**Material for the task:**
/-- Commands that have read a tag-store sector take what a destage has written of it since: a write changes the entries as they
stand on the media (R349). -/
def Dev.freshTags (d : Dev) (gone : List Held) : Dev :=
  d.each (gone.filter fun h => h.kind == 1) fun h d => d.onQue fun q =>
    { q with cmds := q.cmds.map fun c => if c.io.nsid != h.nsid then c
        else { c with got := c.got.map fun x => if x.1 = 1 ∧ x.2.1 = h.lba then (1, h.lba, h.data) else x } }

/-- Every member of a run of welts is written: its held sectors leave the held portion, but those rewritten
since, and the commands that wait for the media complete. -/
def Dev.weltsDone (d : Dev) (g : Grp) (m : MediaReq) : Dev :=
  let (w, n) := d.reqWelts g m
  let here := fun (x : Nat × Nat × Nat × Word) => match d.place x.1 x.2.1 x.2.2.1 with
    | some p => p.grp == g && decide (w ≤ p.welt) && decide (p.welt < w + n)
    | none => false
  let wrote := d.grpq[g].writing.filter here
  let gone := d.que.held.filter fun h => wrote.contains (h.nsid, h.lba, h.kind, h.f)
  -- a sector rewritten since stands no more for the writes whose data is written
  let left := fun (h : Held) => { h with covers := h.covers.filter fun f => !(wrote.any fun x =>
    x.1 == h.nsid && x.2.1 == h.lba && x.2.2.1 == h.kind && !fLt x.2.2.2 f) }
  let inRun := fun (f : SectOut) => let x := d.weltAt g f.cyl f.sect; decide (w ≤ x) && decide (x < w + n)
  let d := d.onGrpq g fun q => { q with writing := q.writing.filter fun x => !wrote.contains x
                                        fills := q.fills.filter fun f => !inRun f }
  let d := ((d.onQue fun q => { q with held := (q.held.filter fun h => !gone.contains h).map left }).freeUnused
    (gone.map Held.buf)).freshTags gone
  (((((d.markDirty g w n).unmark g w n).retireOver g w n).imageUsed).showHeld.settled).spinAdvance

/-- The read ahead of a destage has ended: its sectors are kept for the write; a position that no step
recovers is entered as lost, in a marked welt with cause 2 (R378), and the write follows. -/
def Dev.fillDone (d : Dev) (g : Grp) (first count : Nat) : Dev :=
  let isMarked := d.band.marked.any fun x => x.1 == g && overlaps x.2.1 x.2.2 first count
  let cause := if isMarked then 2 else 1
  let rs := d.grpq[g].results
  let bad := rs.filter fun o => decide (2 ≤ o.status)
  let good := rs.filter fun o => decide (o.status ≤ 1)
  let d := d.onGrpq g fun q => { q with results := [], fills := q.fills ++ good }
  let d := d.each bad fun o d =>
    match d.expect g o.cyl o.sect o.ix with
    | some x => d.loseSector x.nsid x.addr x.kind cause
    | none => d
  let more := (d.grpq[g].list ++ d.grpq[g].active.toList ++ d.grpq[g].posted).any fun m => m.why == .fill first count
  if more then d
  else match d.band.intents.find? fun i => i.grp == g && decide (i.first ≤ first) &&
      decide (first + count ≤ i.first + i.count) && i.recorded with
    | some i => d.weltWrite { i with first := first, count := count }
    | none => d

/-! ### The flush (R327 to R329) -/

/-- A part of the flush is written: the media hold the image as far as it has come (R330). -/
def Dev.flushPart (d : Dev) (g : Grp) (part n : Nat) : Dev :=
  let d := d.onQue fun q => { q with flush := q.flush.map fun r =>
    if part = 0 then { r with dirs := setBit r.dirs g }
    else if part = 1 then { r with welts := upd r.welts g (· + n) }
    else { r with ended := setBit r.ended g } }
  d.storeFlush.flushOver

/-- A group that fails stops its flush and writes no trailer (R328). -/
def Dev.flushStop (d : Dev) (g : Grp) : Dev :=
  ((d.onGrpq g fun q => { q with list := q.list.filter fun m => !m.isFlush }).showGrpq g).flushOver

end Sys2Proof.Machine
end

* * *

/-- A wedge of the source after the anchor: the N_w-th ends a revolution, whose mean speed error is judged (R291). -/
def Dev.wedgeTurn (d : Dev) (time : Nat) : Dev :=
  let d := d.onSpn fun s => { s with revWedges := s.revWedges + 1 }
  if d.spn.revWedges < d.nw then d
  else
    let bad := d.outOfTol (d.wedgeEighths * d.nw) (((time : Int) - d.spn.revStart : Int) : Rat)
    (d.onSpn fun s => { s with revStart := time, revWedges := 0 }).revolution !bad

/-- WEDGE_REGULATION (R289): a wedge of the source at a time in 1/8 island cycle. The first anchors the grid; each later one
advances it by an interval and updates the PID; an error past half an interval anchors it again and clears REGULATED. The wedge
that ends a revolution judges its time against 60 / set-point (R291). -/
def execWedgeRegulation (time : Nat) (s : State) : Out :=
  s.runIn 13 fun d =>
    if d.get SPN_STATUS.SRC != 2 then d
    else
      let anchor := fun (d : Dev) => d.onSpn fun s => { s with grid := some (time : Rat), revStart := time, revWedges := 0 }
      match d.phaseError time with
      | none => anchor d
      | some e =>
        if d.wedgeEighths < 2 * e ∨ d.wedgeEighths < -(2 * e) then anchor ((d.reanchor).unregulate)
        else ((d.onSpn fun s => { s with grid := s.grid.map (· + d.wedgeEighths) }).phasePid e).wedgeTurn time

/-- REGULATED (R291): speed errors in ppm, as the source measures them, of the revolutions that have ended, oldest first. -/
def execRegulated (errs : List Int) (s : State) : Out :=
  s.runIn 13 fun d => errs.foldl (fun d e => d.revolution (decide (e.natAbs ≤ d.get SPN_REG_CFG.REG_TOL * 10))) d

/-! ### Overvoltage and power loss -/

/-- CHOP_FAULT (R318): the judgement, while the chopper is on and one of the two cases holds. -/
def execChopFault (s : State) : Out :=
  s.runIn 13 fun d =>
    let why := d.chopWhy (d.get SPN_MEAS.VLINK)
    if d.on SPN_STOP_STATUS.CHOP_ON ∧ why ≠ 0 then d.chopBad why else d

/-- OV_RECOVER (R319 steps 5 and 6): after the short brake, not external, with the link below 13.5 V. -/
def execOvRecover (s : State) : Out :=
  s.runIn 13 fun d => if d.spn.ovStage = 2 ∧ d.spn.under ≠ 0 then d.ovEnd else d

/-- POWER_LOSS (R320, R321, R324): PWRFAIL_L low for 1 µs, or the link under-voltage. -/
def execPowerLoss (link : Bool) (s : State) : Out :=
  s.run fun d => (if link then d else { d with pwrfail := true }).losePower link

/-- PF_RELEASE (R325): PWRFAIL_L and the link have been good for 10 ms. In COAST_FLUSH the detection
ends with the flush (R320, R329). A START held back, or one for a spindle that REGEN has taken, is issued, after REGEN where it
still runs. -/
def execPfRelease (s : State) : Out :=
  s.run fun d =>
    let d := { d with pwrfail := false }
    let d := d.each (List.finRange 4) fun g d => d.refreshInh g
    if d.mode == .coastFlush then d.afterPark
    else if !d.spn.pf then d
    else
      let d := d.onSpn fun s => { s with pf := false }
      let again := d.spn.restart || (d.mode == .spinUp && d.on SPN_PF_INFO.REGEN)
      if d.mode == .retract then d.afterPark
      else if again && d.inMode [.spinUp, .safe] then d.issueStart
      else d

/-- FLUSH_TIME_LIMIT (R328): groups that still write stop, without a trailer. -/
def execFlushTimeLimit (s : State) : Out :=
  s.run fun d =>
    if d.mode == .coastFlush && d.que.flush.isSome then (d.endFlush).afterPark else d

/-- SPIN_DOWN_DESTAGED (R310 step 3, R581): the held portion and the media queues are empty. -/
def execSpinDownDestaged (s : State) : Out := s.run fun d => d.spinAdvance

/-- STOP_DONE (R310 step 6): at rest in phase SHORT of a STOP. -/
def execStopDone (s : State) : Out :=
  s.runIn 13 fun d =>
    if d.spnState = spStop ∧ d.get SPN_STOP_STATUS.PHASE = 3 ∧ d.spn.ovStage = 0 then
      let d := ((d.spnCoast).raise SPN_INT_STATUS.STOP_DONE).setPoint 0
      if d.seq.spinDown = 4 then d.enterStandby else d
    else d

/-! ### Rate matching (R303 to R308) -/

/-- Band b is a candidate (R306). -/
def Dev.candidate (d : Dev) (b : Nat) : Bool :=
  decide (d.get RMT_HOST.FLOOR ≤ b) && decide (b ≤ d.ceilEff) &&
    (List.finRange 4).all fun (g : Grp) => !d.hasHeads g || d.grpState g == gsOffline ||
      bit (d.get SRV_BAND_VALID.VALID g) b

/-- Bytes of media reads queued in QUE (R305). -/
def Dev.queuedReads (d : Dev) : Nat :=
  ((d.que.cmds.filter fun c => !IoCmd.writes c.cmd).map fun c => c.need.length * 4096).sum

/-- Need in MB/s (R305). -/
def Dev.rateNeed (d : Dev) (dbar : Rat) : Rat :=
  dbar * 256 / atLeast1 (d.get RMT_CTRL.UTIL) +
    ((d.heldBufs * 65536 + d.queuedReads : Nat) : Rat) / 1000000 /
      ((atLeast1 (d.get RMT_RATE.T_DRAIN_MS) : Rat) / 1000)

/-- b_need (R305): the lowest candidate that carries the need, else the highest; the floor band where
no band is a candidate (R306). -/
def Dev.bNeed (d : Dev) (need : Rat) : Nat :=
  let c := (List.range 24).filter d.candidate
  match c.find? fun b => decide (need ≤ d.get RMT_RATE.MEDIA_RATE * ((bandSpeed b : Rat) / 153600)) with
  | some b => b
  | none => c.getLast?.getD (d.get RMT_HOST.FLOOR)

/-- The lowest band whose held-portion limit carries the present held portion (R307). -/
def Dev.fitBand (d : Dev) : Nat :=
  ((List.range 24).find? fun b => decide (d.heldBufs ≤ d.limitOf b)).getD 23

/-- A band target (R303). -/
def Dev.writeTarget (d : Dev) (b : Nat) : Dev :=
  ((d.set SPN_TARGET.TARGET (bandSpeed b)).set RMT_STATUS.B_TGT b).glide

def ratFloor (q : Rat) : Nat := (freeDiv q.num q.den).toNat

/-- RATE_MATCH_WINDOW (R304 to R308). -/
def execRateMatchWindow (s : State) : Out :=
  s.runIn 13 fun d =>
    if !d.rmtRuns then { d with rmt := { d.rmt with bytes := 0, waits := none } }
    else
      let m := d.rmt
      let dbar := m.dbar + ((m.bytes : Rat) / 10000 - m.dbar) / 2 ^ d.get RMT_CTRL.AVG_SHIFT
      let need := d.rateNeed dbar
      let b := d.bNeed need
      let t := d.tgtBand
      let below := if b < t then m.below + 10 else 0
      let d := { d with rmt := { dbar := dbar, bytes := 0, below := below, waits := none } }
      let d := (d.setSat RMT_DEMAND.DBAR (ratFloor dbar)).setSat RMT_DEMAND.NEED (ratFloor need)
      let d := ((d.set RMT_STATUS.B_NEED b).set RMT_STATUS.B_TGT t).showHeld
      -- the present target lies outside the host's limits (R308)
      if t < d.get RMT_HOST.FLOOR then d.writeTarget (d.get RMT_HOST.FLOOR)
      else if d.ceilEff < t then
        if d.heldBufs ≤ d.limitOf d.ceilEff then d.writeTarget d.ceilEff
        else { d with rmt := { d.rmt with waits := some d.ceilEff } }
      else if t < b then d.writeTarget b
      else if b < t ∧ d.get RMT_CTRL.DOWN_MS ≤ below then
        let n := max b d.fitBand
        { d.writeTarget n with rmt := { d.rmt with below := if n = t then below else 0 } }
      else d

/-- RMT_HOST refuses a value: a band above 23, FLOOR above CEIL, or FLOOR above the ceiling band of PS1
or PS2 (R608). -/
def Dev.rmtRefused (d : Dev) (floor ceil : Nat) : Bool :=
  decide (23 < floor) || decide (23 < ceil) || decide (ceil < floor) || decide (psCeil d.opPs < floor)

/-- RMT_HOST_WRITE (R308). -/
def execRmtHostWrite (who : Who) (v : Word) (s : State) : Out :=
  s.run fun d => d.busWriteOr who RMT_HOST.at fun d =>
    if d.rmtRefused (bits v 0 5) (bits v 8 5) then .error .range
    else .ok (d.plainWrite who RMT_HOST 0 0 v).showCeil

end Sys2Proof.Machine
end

**Task:** Word for word, restate the lines above from the line containing "power loss -/" through the line containing "COAST_FLUSH the detection", with both included and nothing else.

**Result below:**
/-! ### Overvoltage and power loss -/

/-- CHOP_FAULT (R318): the judgement, while the chopper is on and one of the two cases holds. -/
def execChopFault (s : State) : Out :=
  s.runIn 13 fun d =>
    let why := d.chopWhy (d.get SPN_MEAS.VLINK)
    if d.on SPN_STOP_STATUS.CHOP_ON ∧ why ≠ 0 then d.chopBad why else d

/-- OV_RECOVER (R319 steps 5 and 6): after the short brake, not external, with the link below 13.5 V. -/
def execOvRecover (s : State) : Out :=
  s.runIn 13 fun d => if d.spn.ovStage = 2 ∧ d.spn.under ≠ 0 then d.ovEnd else d

/-- POWER_LOSS (R320, R321, R324): PWRFAIL_L low for 1 µs, or the link under-voltage. -/
def execPowerLoss (link : Bool) (s : State) : Out :=
  s.run fun d => (if link then d else { d with pwrfail := true }).losePower link

/-- PF_RELEASE (R325): PWRFAIL_L and the link have been good for 10 ms. In COAST_FLUSH the detection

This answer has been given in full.